··· Data for the task

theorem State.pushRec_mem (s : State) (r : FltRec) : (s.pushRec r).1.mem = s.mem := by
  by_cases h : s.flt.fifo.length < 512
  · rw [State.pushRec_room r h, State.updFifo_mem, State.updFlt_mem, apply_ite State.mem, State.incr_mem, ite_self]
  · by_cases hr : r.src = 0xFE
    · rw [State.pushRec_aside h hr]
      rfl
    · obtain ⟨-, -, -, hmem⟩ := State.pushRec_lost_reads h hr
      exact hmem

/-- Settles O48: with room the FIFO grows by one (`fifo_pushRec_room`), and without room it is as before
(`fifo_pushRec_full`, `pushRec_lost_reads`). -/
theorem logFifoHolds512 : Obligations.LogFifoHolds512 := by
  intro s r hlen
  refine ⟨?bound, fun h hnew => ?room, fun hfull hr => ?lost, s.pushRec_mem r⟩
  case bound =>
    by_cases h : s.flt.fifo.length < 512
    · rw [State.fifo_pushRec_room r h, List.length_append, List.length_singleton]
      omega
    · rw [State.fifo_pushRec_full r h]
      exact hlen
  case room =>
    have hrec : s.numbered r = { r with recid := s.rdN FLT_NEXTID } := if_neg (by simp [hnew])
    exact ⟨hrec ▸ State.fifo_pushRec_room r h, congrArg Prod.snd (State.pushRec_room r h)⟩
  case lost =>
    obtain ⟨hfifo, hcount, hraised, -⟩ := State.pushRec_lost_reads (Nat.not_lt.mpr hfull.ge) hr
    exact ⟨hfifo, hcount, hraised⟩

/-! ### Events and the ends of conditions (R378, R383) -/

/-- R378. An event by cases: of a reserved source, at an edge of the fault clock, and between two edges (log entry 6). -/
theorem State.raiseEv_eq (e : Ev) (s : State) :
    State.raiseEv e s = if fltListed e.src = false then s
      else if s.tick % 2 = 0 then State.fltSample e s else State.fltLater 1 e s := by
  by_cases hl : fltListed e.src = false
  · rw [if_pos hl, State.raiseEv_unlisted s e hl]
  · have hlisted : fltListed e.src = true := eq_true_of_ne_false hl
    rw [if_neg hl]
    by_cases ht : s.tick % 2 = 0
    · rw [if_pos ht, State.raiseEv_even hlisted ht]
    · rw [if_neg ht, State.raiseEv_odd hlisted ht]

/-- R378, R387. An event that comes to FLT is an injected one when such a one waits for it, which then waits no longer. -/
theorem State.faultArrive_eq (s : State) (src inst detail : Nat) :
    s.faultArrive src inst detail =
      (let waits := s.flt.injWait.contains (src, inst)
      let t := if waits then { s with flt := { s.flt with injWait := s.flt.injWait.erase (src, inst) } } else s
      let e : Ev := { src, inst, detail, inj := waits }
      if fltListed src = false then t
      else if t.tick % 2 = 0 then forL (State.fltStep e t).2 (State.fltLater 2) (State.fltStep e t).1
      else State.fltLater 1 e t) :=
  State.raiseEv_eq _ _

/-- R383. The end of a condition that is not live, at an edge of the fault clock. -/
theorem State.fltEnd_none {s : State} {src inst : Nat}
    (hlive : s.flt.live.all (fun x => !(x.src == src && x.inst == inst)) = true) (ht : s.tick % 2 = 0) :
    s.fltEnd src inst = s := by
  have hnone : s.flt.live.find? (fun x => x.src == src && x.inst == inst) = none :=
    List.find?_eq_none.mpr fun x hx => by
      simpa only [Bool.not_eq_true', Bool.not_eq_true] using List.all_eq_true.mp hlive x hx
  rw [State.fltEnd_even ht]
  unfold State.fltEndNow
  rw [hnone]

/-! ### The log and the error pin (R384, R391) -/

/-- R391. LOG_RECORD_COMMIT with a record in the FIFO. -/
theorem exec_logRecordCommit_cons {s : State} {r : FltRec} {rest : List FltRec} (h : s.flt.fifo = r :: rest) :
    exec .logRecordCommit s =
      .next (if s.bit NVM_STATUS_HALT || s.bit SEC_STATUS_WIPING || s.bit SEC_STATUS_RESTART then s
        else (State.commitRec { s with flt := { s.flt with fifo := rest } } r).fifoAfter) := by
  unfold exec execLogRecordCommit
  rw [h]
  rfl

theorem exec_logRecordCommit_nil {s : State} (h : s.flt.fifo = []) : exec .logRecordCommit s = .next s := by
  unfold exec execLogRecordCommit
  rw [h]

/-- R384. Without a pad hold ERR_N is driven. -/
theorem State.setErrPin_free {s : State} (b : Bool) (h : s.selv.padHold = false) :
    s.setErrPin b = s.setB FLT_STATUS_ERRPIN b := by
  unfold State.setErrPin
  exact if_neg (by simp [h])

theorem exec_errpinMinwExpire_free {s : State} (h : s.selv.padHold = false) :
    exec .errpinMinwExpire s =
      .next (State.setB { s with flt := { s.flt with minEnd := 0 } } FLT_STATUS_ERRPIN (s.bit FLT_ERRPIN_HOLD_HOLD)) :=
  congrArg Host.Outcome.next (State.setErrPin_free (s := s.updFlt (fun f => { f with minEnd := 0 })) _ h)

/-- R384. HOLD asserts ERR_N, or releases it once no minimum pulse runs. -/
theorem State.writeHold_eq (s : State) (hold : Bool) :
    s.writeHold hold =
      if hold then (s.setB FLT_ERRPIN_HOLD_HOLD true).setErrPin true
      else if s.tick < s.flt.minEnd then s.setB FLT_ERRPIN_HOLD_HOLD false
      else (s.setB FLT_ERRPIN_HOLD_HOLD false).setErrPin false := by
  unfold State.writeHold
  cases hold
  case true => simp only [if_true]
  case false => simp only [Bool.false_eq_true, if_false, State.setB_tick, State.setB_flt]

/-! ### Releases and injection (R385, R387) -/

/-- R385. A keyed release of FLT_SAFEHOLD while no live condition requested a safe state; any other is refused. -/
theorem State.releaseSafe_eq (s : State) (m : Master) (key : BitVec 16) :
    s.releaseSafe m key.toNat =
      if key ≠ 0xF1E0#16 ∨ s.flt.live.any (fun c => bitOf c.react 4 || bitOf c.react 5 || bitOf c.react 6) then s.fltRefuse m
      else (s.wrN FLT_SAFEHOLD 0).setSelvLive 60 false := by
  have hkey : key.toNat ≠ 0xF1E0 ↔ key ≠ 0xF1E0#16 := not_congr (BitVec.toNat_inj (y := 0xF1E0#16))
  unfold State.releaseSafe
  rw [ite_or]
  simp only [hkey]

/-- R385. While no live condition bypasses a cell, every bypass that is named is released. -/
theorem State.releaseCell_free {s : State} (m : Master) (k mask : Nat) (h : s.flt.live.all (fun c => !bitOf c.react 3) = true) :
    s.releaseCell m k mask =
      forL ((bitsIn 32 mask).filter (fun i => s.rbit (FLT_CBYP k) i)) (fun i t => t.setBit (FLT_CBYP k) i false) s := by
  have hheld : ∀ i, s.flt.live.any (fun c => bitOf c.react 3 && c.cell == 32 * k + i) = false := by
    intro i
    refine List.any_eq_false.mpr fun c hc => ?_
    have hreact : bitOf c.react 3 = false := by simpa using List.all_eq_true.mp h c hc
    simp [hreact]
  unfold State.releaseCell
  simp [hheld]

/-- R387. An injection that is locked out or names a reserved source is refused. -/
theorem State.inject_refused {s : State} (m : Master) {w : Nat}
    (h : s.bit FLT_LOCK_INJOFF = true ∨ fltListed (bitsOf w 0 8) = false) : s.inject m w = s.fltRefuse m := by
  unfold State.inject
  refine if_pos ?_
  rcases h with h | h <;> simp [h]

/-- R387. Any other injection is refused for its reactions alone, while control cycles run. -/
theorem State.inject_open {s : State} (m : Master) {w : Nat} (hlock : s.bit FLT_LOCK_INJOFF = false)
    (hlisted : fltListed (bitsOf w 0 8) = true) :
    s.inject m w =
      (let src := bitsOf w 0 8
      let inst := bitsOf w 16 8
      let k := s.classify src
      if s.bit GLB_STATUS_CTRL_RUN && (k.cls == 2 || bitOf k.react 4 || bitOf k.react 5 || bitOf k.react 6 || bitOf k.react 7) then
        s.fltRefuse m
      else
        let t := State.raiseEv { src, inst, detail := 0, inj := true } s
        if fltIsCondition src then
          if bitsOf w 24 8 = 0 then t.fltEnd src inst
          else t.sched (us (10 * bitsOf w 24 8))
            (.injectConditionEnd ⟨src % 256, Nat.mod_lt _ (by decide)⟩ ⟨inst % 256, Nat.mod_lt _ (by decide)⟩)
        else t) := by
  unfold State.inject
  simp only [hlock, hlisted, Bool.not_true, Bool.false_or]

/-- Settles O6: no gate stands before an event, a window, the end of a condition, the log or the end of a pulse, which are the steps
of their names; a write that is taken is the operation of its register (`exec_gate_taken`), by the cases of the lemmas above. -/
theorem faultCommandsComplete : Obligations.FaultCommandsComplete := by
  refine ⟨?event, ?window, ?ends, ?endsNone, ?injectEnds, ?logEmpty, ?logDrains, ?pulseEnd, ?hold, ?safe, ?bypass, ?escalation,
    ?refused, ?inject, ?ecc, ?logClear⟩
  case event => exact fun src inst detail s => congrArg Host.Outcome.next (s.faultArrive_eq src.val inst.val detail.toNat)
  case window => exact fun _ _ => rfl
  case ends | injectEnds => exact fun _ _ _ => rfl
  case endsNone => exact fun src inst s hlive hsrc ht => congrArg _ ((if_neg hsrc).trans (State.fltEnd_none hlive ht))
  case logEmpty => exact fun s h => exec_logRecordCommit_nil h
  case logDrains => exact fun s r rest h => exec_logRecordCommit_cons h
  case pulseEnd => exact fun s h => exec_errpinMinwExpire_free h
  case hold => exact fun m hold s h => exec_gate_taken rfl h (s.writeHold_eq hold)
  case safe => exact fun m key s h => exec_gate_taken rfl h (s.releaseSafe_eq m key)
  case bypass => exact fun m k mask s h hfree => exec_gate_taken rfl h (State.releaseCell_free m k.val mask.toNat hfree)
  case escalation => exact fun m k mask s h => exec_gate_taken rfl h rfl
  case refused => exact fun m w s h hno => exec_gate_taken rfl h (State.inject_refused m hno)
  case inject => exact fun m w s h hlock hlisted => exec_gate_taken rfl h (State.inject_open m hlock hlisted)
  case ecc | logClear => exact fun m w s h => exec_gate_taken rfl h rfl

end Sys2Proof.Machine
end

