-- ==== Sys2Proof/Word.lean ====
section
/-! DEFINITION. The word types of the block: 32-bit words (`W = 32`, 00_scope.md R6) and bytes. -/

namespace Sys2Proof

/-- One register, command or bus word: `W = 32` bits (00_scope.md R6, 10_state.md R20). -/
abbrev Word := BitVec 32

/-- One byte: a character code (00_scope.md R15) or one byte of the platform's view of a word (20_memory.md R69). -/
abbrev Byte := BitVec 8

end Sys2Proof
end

······

### Work instruction
Give the exact lines, and only those, from the line containing "rw [State.fltEnd_even ht]" through the line containing "exec .errpinMinwExpire s" in the entries above.

### Response
  rw [State.fltEnd_even ht]
  unfold State.fltEndNow
  rw [hnone]

/-! ### The log and the error pin (R384, R391) -/

/-- R391. LOG_RECORD_COMMIT with a record in the FIFO. -/
theorem exec_logRecordCommit_cons {s : State} {r : FltRec} {rest : List FltRec} (h : s.flt.fifo = r :: rest) :
    exec .logRecordCommit s =
      .next (if s.bit NVM_STATUS_HALT || s.bit SEC_STATUS_WIPING || s.bit SEC_STATUS_RESTART then s
        else (State.commitRec { s with flt := { s.flt with fifo := rest } } r).fifoAfter) := by
  unfold exec execLogRecordCommit
  rw [h]
  rfl

theorem exec_logRecordCommit_nil {s : State} (h : s.flt.fifo = []) : exec .logRecordCommit s = .next s := by
  unfold exec execLogRecordCommit
  rw [h]

/-- R384. Without a pad hold ERR_N is driven. -/
theorem State.setErrPin_free {s : State} (b : Bool) (h : s.selv.padHold = false) :
    s.setErrPin b = s.setB FLT_STATUS_ERRPIN b := by
  unfold State.setErrPin
  exact if_neg (by simp [h])

theorem exec_errpinMinwExpire_free {s : State} (h : s.selv.padHold = false) :
    exec .errpinMinwExpire s =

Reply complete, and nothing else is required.